__TASK GOAL__
Show, in full, each line of the data that contains "toNat".

__DATA PROVIDED__
/-- R239: ILLEGAL_COMMAND is the answer to messages of a legal length without an opcode alone. -/
theorem illegal_of_decode {cmd : Bytes} (rejected : decode cmd = .error .illegalCommand) :
    1 ≤ cmd.length ∧ cmd.length ≤ Config.maxMsgBytes ∧
      opcodeOf cmd ∉ [0x01#8, 0x02#8, 0x03#8, 0x04#8, 0x05#8] := by
  obtain ⟨-, other⟩ | ⟨-, other⟩ | ⟨pos, fits, ⟨-, -, other⟩ | ⟨-, -, other⟩ | ⟨-, -, other⟩ | ⟨illegal, -⟩⟩ :=
    decode_error_cases rejected
  case inr.inr.inr.inr.inr => exact ⟨pos, fits, illegal⟩
  all_goals cases other

/-- R242: the decoder makes the checks of orders 1 to 4 and no other (log 12). -/
theorem decode_error_eq {cmd : Bytes} {e : Err} (rejected : decode cmd = .error e) :
    e = .inputTooLarge ∨ e = .illegalCommand ∨ e = .malformedCommand := by
  obtain ⟨-, rfl⟩ | ⟨-, rfl⟩ | ⟨-, -, ⟨-, -, rfl⟩ | ⟨-, -, rfl⟩ | ⟨-, -, rfl⟩ | ⟨-, rfl⟩⟩ :=
    decode_error_cases rejected <;> decide

/-- Settles O4: each error, from its messages and back. -/
theorem shapeErrorsOfMessages : Obligations.ShapeErrorsOfMessages := by
  unfold Obligations.ShapeErrorsOfMessages
  intro cmd
  exact ⟨⟨long_of_decode, decode_of_long⟩,
    ⟨illegal_of_decode, fun ⟨nonempty, fits, illegal⟩ => decode_of_illegal nonempty fits illegal⟩,
    ⟨malformed_of_decode, decode_of_malformed⟩, fun _ => decode_error_eq, rfl, rfl, rfl⟩

/-! ### Assembled lines: proofs -/

/-- R99: three bytes, read as one 24-bit immediate, are given back by their shifts. -/
theorem assemble_derive (n0 n1 n2 : Byte) :
    assemble (.derive (n0.toNat * 65536 + n1.toNat * 256 + n2.toNat)) = some (encode (.derive ⟨n0, n1, n2⟩)) := by
  have h0 := n0.isLt
  have h1 := n1.isLt
  have h2 := n2.isLt
  generalize imm : n0.toNat * 65536 + n1.toNat * 256 + n2.toNat = m
  have byte0 : BitVec.ofNat 8 (m / 2 ^ 16) = n0 := by bv_omega
  have byte1 : BitVec.ofNat 8 (m / 2 ^ 8) = n1 := by bv_omega
  have byte2 : BitVec.ofNat 8 m = n2 := by bv_omega
  rw [assemble, if_pos (by omega), byte0, byte1, byte2]
  rfl

/-- R99, log 12: every byte makes a SETCFG, whatever its reserved bits. -/
theorem map_decode_assemble_setcfg (c : Nat) :
    (assemble (.setcfg c)).map decode = if c < 256 then some (.instr (.setcfg (BitVec.ofNat 8 c))) else none := by
  by_cases h : c < 256
  · have message : assemble (.setcfg c) = some (encode (.setcfg (BitVec.ofNat 8 c))) := if_pos h
    rw [if_pos h, message]
    exact congrArg some (decode_encode_of_messageLength (i := .setcfg _) (show 2 ≤ 65541 by decide))
  · have noMessage : assemble (.setcfg c) = none := if_neg h
    rw [if_neg h, noMessage, Option.map_none]

/-- R99: an ENCODE line whose three immediates fit assembles to the command's message. -/
theorem map_decode_assemble_encode (a b c : Nat) {p : Bytes} (fits : p.length ≤ Config.maxPayloadBytes) :
    (assemble (.encode a b c p)).map decode =
      if a < 2 ^ 32 ∧ b < 2 ^ 32 ∧ c < 2 ^ 8 then
        some (.instr (.encode (BitVec.ofNat 32 a) (BitVec.ofNat 32 b) (BitVec.ofNat 8 c) p))
      else none := by
  by_cases h : a < 2 ^ 32 ∧ b < 2 ^ 32 ∧ c < 2 ^ 8
  · rw [assemble, if_pos h, if_pos h]
    exact congrArg some
      (decode_encode (i := .encode (BitVec.ofNat 32 a) (BitVec.ofNat 32 b) (BitVec.ofNat 8 c) p) (decide_eq_true fits))
  · rw [assemble, if_neg h, if_neg h, Option.map_none]

/-- Settles O6: a line whose immediates fit assembles to its command's message, which decodes to the command. -/
theorem assembledLinesDecode : Obligations.AssembledLinesDecode := by
  unfold Obligations.AssembledLinesDecode
  refine ⟨?setkey, map_decode_assemble_setcfg, ?derive, ?deriveRange, fun a b c _ => map_decode_assemble_encode a b c,
    ?decode, fun _ => rfl, rfl, rfl⟩
  case setkey =>
    intro key fits
    exact congrArg some (decode_encode (i := .setkey key) (decide_eq_true fits))
  case derive =>
    intro n0 n1 n2
    rw [assemble_derive, Option.map_some, decode_encode rfl]
  case deriveRange =>
    intro n tooLarge
    exact if_neg (Nat.not_lt.mpr tooLarge)
  case decode =>
    intro r fits
    exact congrArg some (decode_encode (i := .decode r) (decide_eq_true fits))

end Sys2Proof

/-! ### What each command answers: proofs -/

namespace Sys2Proof

/-- R115: a key of nine bytes or more fills the mask vector of the derivation that is not normative. -/
theorem maskVectorOf_goSumAppend {key : Bytes} (n : Nonce) (long : 9 ≤ key.length) :
    maskVectorOf .goSumAppend key n = key.take 9 := by
  rw [maskVectorOf, digest, goSum, List.append_assoc, slice_append_left _ _ _ _ long, slice, List.drop_zero]

/-- Settles O26: the key stands first in GO_SUM_APPEND's digest. -/
theorem goSumMasksShowTheKey : Obligations.GoSumMasksShowTheKey := by
  unfold Obligations.GoSumMasksShowTheKey
  exact fun _ n => maskVectorOf_goSumAppend n

end Sys2Proof

namespace Sys2Proof.Machine

/-- Settles O7: the decoder's two answers, on the state without the turn. -/
theorem stepRunsTheDecodedCommand : Obligations.StepRunsTheDecodedCommand := by
  unfold Obligations.StepRunsTheDecodedCommand
  intro s s' c inExec held turn
  have turn : TurnUsed s s' := turn
  rw [turn.step_eq_execStep inExec]
  obtain ⟨-, rfl⟩ := turn.cfcMoves
  have held : (s.withTurns s.turns.tail).cur = some c := held
  exact ⟨fun _ decoded => execStep_of_decode_instr held decoded,
    fun _ rejected => execStep_of_decode_error held rejected⟩

/-- R202: SETKEY of a key that fits loads it and completes. -/
theorem exec_setkey_of_fits {key : Bytes} (fits : key.length ≤ Config.keyMaxBytes) (s : State) :
    exec (.setkey key) s = .next ((s.loadKey key).respond [okCode]) :=
  if_neg (Nat.not_lt.mpr fits)

/-- R202: KEY_LEN after loading a key that fits. -/
theorem loadKey_keyLen_val (s : State) {key : Bytes} (fits : key.length ≤ Config.keyMaxBytes) :
    (s.loadKey key).keyLen.val = key.length :=
  Nat.mod_eq_of_lt (Nat.lt_succ_of_le fits)

/-- R202: KEY_BYTES after loading a key, byte by byte; past the key's end `byteAt` is zero. -/
theorem loadKeyBytes_getElem (key : Bytes) (i : Fin Config.keyMaxBytes) : (loadKeyBytes key)[i] = byteAt key i.val :=
  Vector.getElem_ofFn i.isLt

/-- Settles O8: the state with the key loaded and the response given, field by field. -/
theorem setkeyLoadsTheKey : Obligations.SetkeyLoadsTheKey := by
  unfold Obligations.SetkeyLoadsTheKey
  intro key s fits
  refine ⟨_, exec_setkey_of_fits fits s, ?key, ?keyLen, ?keyBytes, ?frame⟩
  case key => rw [respond_key, loadKey_key s key fits]
  case keyLen => rw [respond_keyLen, loadKey_keyLen_val s fits]
  case keyBytes => exact loadKeyBytes_getElem key
  case frame =>
    unfold State.loadKey
    rfl

/-- R203: SETCFG of a byte without reserved bits writes it and completes. -/
theorem exec_setcfg_of_unreserved {c : Byte} (zero : cfgReserved c = 0#6) (s : State) :
    exec (.setcfg c) s = .next ((s.loadCfg c).respond [okCode, c]) :=
  if_neg (not_not.mpr zero)

/-- Settles O10: the state with CFG written and returned. -/
theorem setcfgWritesAndReturnsCfg : Obligations.SetcfgWritesAndReturnsCfg := by
  unfold Obligations.SetcfgWritesAndReturnsCfg
  exact fun _ s zero => exec_setcfg_of_unreserved zero s

/-- R116: DERIVE with a key loaded completes with the nonce's mask vector. -/
theorem exec_derive_of_keyed {s : State} (keyed : s.keyValid = true) (n : Nonce) :
    exec (.derive n) s = .next (s.respond (okCode :: maskVector s.key n)) :=
  if_neg (Bool.not_eq_false _ ▸ keyed)

/-- Settles O12: the mask vector is the first nine digest bytes. -/
theorem deriveRespondsTheMaskVector : Obligations.DeriveRespondsTheMaskVector := by
  unfold Obligations.DeriveRespondsTheMaskVector
  intro n s keyed
  rw [exec_derive_of_keyed keyed, maskVector_eq_take_sha1]
  rfl

/-- R146: without an answer the draw is a request. -/
theorem encodeWithEntropy_of_none (f : Frame) {s : State} (unanswered : s.entAnswer = none) :
    encodeWithEntropy f s = s.requestEntropy f := by
  rw [encodeWithEntropy, unanswered]

/-- R145, R146: past its checks, the ENCODE without an answer asks for one. -/
theorem exec_encode_requests {f : Frame} {s : State} (keyed : s.keyValid = true)
    (fits : f.payload.length ≤ Config.maxPayloadBytes) (unanswered : s.entAnswer = none) :
    exec (.encode f.streamId f.seq f.closing f.payload) s = .next (s.requestEntropy f) := by
  rw [exec_encode_of_checks keyed fits, encodeWithEntropy_of_none f unanswered]

/-- Settles O14: the state with the request made, field by field. -/
theorem encodeAsksEntropyAndHolds : Obligations.EncodeAsksEntropyAndHolds := by
  unfold Obligations.EncodeAsksEntropyAndHolds
  exact fun _ _ => exec_encode_requests

/-- Settles O15: the encoder core's record, written out. -/
theorem encodeRespondsTheRecord : Obligations.EncodeRespondsTheRecord := by
  unfold Obligations.EncodeRespondsTheRecord
  intro f n s keyed fits answer
  rw [exec_encode_responds_enc keyed fits answer, enc_eq, maskApply, maskVector_eq_take_sha1]
  rfl

/-- Settles O18: the validator passes the record, and the frame image is the unmasked header and the payload. -/
theorem decodeRespondsTheFrame : Obligations.DecodeRespondsTheFrame := by
  unfold Obligations.DecodeRespondsTheFrame
  intro r s keyed long constBytes declared
  have nonce : nonceBytes (recordNonce r) = slice r 14 17 :=
    nonceBytes_nonceOf _ (by rw [length_slice]; omega)
  rw [exec_decode_of_passed keyed ((validate_eq_none _ _ r).2 ⟨long, constBytes, declared⟩), frameImage,
    headerImage_dec s.key long, maskVector_eq_take_sha1, nonce]
  rfl

/-! ### What a command reads: proofs -/

/-- What a command does to the state, once its operands and what it reads are known. -/
inductive Effect
  | respond (r : Bytes)
  | loadKey (key : Bytes)
  | loadCfg (c : Byte)
  | requestEntropy (f : Frame)

/-- The effect, on a state. -/
def Effect.apply (s : State) : Effect → State
  | .respond r => s.respond r
  | .loadKey key => (s.loadKey key).respond [okCode]
  | .loadCfg c => (s.loadCfg c).respond [okCode, c]
  | .requestEntropy f => s.requestEntropy f

/-- Two states agree in what a command reads (R28, R110, R175): SETKEY and SETCFG read nothing, DERIVE and ENCODE the
key, ENCODE ENTROPY's answer, and DECODE alone CFG. -/
def AgreeOnReads (s s' : State) : Instr → Prop
  | .setkey _ | .setcfg _ => True
  | .derive _ => s.keyValid = s'.keyValid ∧ s.key = s'.key
  | .encode _ _ _ _ => s.keyValid = s'.keyValid ∧ s.key = s'.key ∧ s.entAnswer = s'.entAnswer
  | .decode _ => s.regs = s'.regs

__TASK OUTPUT__
    assemble (.derive (n0.toNat * 65536 + n1.toNat * 256 + n2.toNat)) = some (encode (.derive ⟨n0, n1, n2⟩)) := by
  generalize imm : n0.toNat * 65536 + n1.toNat * 256 + n2.toNat = m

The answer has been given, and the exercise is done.